Principles of Politics Applicable to a all Governments, trans. Dennis O’Keeffe, ed. Etienne Hofmann, Introduction by Nicholas Capaldi (Indianapolis: Liberty Fund, 2003).

About Liberty Fund:

Liberty Fund, Inc. is a private, educational foundation established to encourage the study of the ideal of a society of free and responsible individuals.


chapter three

On the Proliferation of Sects5

This proliferation of sects, which causes such panic, is the most salutary thing for religion. It ensures that religion does not lose its sensibility, to become a mere form, an almost mechanical habit, which combines with all the vices and sometimes with all the crimes.

When religion degenerates thus, it loses all its influence on morality. It makes its abode, so to speak, in a recess of the human mind, where it remains isolated from the rest of existence. In Italy we see mass happen before murder, confession follow it, penance absolve it, and the man, thus freed from guilt, meditating on new murders.

Nothing is simpler. To stop sects subdividing, man must be prevented from reflecting on religion. It is necessary then to prevent his taking any interest in it. It must be reduced to repeated symbols and practices observed. Everything becomes outer show, done unreflectingly, and soon, as a result, without interest or care. In all moral things reflection is the source of life; and freedom is the first and indispensable condition of all reflection.
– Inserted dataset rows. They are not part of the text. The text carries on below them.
-- ==== Sys2Proof/Tests/Slice0.lean ====
section
/-! SUPPORT. Small tests of one step each, ill-formed commands that `Instr.wf` turns away, and for every statement with hypotheses states
and operands that meet them. What a test expects is written from the rules that the statement of the same commands names. -/

set_option Elab.async false

namespace Sys2Proof.Tests

open Sys2Proof Sys2Proof.Machine

/-- A state after reset with some fields set. -/
def st (l : List (Fld × Nat)) : State := l.foldl (fun s p => s.put p.1 p.2) State.reset
/-- The same with the time base loaded, at an instant in ns. -/
def at' (l : List (Fld × Nat)) (ns : Nat) : State :=
  let s := st ((F.TIM_STATUS_READY, 1) :: l)
  { s with tim := { s.tim with ctr := ⟨ns / 1000000000, ns % 1000000000, 0⟩ } }
/-- The frames run, and the instant is a number of ns past 1 s. -/
def fr (l : List (Fld × Nat)) (ns : Nat) : State := at' ((F.FRM_STATUS_RUNNING, 1) :: l) (1000000000 + ns)
/-- An epoch with no channel, on second 1, that carries STEP. -/
def epoch : Epoch := ⟨1000000000, 1, 0, 1000, 1, 0, 1, [0, 0, 0, 0], [0, 0, 0, 0], 0, []⟩
/-- A solution with a position fix. -/
def sol : GnssSol := ⟨200, 900, 25, false, true, 1, 2, 3, 4, 5, 6, (2000, 0, 0), 0, []⟩
/-- A descriptor with a tag, from its operation and the words behind byte 8. -/
def desc (opc : Nat) (ws : List Nat) (started : Bool) (done : Option (Nat × Nat × Nat)) : Desc :=
  ⟨opc, 0, 7, padTo 64 (leBytes 1 opc ++ [0#8] ++ leBytes 2 7 ++ leBytes 4 0 ++ wordBytes ws), 1, 0, started, done⟩
/-- Ring 15 of port 1, enabled, holds some descriptors. -/
def ring' (l : List (Fld × Nat)) (ds : List Desc) : State :=
  (st ([(F.HIF_STATUS_READY, 1), (F.HIF_Q_CFG_EN 1 15, 1), (F.HIF_Q_CFG_SIZE 1 15, 4), (F.HIF_Q_STAT_STATE 1 15, 1)] ++ l)).modRing 1 15
    (fun r => { r with queue := ds })
/-- A snapshot of zeros with its CRC (R496). -/
def snapBytes : List Byte := List.replicate 65532 0#8 ++ beBytes 4 (crc32c (List.replicate 65532 0#8))
/-- The state a command leaves. -/
def after (i : Instr) (s : State) : State := match exec i s with
  | .next t => t
  | _ => s

/-! ### Order of a step -/

/-- Two commands wait: a step takes the first, and the second is left. -/
theorem test_queue_order : ∃ t, step { State.reset with pending := [.snapDoorbell 1, .frmStart] } = .next t ∧ t.pending = [.frmStart] ∧
    t.flag F.FRM_STATUS_STARTING = false := ⟨_, rfl, by decide +kernel⟩
/-- No row of the table gives bits. -/
theorem test_no_words : decodeTableWord 32 0 = none ∧ State.reset.withFetchWord 32 0 = State.reset := ⟨rfl, rfl⟩
/-- Two registers of the index's worked example. -/
theorem test_register_index : (F.ALC_D_CURVE_VALUE 3 2 1).off = 0x810344 ∧ (F.CLE_L_HOT_HOT 5).off = 0x721658 := by decide
/-- Reset values: TIM_DISC.SLEW reads 100, and PWR_STATUS state 0. -/
theorem test_reset : State.reset.get F.TIM_DISC_SLEW = 100 ∧ State.reset.powerState = 0 := by decide +kernel

/-! ### Worked examples of the spec -/

/-- Latitude 58.4321° N in host memory and on the wire. -/
theorem test_byte_order : leBytes 4 584321000 = [0xE8#8, 0x07#8, 0xD4#8, 0x22#8] ∧ beBytes 4 584321000 = [0x22#8, 0xD4#8, 0x07#8, 0xE8#8] := by
  decide
/-- Differences of linear time across the wrap of 64 bits. -/
theorem test_linear_time : linDiff (2 ^ 64 - 1000) 3000 = -4000 ∧ linDiff 0 3000 = -3000 ∧ linDiff 3000 3000 = 0 := by decide
/-- The calendar port on leap years of the Gregorian calendar. -/
theorem test_calendar : (⟨32, none⟩ : Offsets).fromCivil ⟨2000, 2, 29, 0, 0, 0⟩ = some 951782432 ∧ dowOf 11016 = 2 ∧
    (⟨32, none⟩ : Offsets).fromCivil ⟨2100, 2, 29, 0, 0, 0⟩ = none ∧
    (⟨37, none⟩ : Offsets).toCivil (4107542399 + 37) = some ⟨2100, 2, 28, 23, 59, 59⟩ ∧
    (⟨37, none⟩ : Offsets).toCivil (4107542400 + 37) = some ⟨2100, 3, 1, 0, 0, 0⟩ ∧ dowOf 47541 = 1 := by decide +kernel
/-- Coefficients of a low-pass section. -/
theorem test_quantise : quantise (Fl.ratio 241359 1000000000) = ((518315, 31), false) ∧ quantise (Fl.ratio 482718 1000000000) = ((1036629, 31), false) ∧
    quantise (Fl.ratio (-1955578) 1000000) = ((-2099785889, 30), false) ∧ quantise (Fl.ratio 956543436 1000000000) = ((2054161387, 31), false) := by
  decide +kernel
/-- Its response to a step of 1,000,000 from zero states. -/
theorem test_section : (Section.run [(518315, 31), (1036629, 31), (518315, 31), (-2099785889, 30), (2054161387, 31)] [0, 0, 0, 0] 1000000).2.1 = 241 ∧
    (Section.run [(518315, 31), (1036629, 31), (518315, 31), (-2099785889, 30), (2054161387, 31)] [1000000, 0, 241, 0] 1000000).2.1 = 1195 := by
  decide +kernel
/-- The plan of the plug carriage lasts 2.3 s and is at 541.667 steps after 0.15 s, to 1/1,000 step. -/
theorem test_plan : let p := (planSegs (Fl.ofInt 40000) Fl.zero Fl.zero (Fl.ofInt 20000) (Fl.ofInt 100000) (Fl.ofInt 1000000)).1
    ((PrfPlan.total ⟨p, Fl.zero, Fl.zero, Fl.zero, 0, none⟩).mul (Fl.ofInt 1000000)).rne = 2300000 ∧
    ((walkSegs p (Fl.ratio 15 100) Fl.zero Fl.zero Fl.zero).1.mul (Fl.ofInt 1000)).rne = 541667 := by decide +kernel
/-- The check value of the CRC-32C over the digits 1 to 9. -/
theorem test_crc32c : crc32c [49#8, 50#8, 51#8, 52#8, 53#8, 54#8, 55#8, 56#8, 57#8] = 0xE3069283 := by decide +kernel
/-- SHA-384 of "abc" begins with CB00753F (FIPS 180-4). -/
theorem test_sha384 : (sha384 [97#8, 98#8, 99#8]).take 4 = [0xCB#8, 0x00#8, 0x75#8, 0x3F#8] := by decide +kernel

/-! ### Ill-formed commands -/

/-- More CIC samples than inputs. -/
theorem test_wf_acq : (Instr.acqStage 0 (List.replicate 97 [0])).wf = false := by decide
/-- Two records from one peer, and one of 31 words. -/
theorem test_wf_mir : (Instr.mirStage 0 0 [⟨0, List.replicate 32 0⟩, ⟨0, List.replicate 32 0⟩]).wf = false ∧
    (Instr.mirStage 0 0 [⟨1, List.replicate 31 0⟩]).wf = false := by decide
/-- More CIC samples than inputs in an overrun. -/
theorem test_wf_overrun : (Instr.stageOverrun 0 0 (List.replicate 97 [0]) none).wf = false := by decide
/-- A frame shorter than its header. -/
theorem test_wf_frame : (Instr.ethFrameReceived 0 true 0 (List.replicate 13 0#8)).wf = false := by decide
/-- An Announce priority of nine bits. -/
theorem test_wf_announce : (Instr.ptpAnnounceReceived 0 0 ⟨256, 0, 0, 0, 0, 0, 0, 0⟩).wf = false := by decide
/-- A datagram longer than 1,472 bytes. -/
theorem test_wf_datagram : (Instr.iec450Datagram 0 0 0 (List.replicate 1473 0#8)).wf = false := by decide +kernel
/-- A search of four passes. -/
theorem test_wf_dwell : (Instr.acqDwellComplete 0 0 [[], [], [], []]).wf = false := by decide
/-- A Sync message with 1,000,000,000 ns. -/
theorem test_wf_sync : (Instr.ptpSyncReceived 0 ⟨0, 0, 1000000000, 0, 0, 0⟩).wf = false := by decide
/-- A latitude beyond the pole. -/
theorem test_wf_solution : (Instr.gnssSolution { sol with lat := 900000001 }).wf = false := by decide
/-- A CAN FD frame whose data is shorter than its length code says. -/
theorem test_wf_can : (Instr.canFrameReceived 0 ⟨1, false, false, true, false, false, 9, List.replicate 11 0#8⟩ 0).wf = false := by decide
/-- A stored record of 255 bytes. -/
theorem test_wf_record : (Instr.recordWrite (some (List.replicate 255 0#8))).wf = false := by decide +kernel
/-- A descriptor of 63 bytes. -/
theorem test_wf_descriptor : (Instr.descriptorFetch true (List.replicate 63 0#8)).wf = false := by decide
/-- A correction buffer of 4,097 bytes. -/
theorem test_wf_rtcm : (Instr.rtcmSubmit 0 0 (List.replicate 4097 0#8)).wf = false := by decide +kernel
/-- A raw frame of 1,515 bytes. -/
theorem test_wf_ethTx : (Instr.ethTx 0 0 (List.replicate 1515 0#8)).wf = false := by decide +kernel
/-- After reset the contactor and trigger balls are low, the step outputs are not driven (R631). -/
theorem test_balls_reset : ((List.finRange 16).all fun i => (State.reset.coBall i == .low) && (State.reset.trigBall i == .low) &&
    (State.reset.stepBall i == .highZ)) = true := by decide +kernel
/-- A step pulse of 50 units of 4 ns, 199 ns after its edge and 200 ns after (R382). -/
theorem test_step_pulse : ((at' [] 1199).modPrf (fun p => { p with steps := setNth p.steps 3 ⟨true, [], 0, 0, 0, 1, some 1000⟩ })).stepPulse 3 = true ∧
    ((at' [] 1200).modPrf (fun p => { p with steps := setNth p.steps 3 ⟨true, [], 0, 0, 0, 1, some 1000⟩ })).stepPulse 3 = false := by decide +kernel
Some Mongol peoples, whose religion enjoins frequent prayers, persuaded themselves that what pleased the gods in these prayers was that the air struck by the movement of the lips proved to them continuously that man was concerned with them. Consequently these people have invented little prayer wheels which, moving the air in a certain way, endlessly maintain the desired movement, and, while these wheels turn, each person, convinced the gods are satisfied, attends to his business or his pleasures without concern.6 Religion, in more than one European country, has often reminded me of the little wheels of the Mongol peoples.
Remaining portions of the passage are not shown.